→ **Task directions**: Each line below that carries the string "modLink" must appear in the answer.

→ **Listed entries**:
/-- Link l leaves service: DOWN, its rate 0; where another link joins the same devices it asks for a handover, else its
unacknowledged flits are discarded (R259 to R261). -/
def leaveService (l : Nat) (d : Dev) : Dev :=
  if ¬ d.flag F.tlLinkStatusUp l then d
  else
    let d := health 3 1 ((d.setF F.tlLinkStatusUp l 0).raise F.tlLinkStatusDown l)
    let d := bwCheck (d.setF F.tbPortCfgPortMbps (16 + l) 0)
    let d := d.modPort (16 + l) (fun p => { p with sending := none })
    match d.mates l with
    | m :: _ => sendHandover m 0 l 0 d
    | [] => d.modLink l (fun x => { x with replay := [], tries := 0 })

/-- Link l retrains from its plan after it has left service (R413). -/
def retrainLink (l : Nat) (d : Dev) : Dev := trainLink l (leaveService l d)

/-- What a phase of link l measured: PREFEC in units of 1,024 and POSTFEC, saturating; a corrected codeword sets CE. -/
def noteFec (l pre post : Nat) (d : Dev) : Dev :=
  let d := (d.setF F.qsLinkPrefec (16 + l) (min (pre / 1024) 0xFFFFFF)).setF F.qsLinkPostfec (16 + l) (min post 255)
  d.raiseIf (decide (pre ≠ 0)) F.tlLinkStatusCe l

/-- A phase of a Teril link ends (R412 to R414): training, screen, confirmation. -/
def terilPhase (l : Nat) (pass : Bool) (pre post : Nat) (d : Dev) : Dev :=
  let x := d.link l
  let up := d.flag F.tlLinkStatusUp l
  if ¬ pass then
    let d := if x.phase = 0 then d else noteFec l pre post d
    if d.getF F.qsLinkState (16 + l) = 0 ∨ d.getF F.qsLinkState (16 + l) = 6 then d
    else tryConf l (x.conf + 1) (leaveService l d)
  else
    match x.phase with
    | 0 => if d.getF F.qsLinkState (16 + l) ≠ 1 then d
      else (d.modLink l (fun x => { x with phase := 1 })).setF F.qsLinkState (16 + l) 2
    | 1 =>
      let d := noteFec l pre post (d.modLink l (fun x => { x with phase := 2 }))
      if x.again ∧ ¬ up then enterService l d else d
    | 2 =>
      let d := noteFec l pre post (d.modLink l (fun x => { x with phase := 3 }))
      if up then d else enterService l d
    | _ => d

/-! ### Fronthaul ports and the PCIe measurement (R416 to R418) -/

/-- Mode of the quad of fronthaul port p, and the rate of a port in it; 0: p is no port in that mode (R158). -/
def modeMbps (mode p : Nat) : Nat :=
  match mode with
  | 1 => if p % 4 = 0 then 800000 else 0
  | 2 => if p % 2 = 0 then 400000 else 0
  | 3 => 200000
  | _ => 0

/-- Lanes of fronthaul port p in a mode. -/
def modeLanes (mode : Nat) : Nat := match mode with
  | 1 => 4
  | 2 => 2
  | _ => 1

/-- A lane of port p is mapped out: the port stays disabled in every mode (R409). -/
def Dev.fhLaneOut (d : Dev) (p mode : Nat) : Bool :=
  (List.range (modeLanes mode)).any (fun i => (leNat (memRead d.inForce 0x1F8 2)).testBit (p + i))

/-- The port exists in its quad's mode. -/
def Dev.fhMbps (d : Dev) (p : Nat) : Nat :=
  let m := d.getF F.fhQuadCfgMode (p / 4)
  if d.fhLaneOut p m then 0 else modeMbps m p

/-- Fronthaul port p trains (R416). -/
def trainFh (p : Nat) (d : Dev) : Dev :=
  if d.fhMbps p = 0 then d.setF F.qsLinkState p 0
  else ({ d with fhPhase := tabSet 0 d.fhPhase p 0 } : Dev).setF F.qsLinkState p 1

→ **Exercise response**:
    | [] => d.modLink l (fun x => { x with replay := [], tries := 0 })
      else (d.modLink l (fun x => { x with phase := 1 })).setF F.qsLinkState (16 + l) 2
      let d := noteFec l pre post (d.modLink l (fun x => { x with phase := 2 }))
      let d := noteFec l pre post (d.modLink l (fun x => { x with phase := 3 }))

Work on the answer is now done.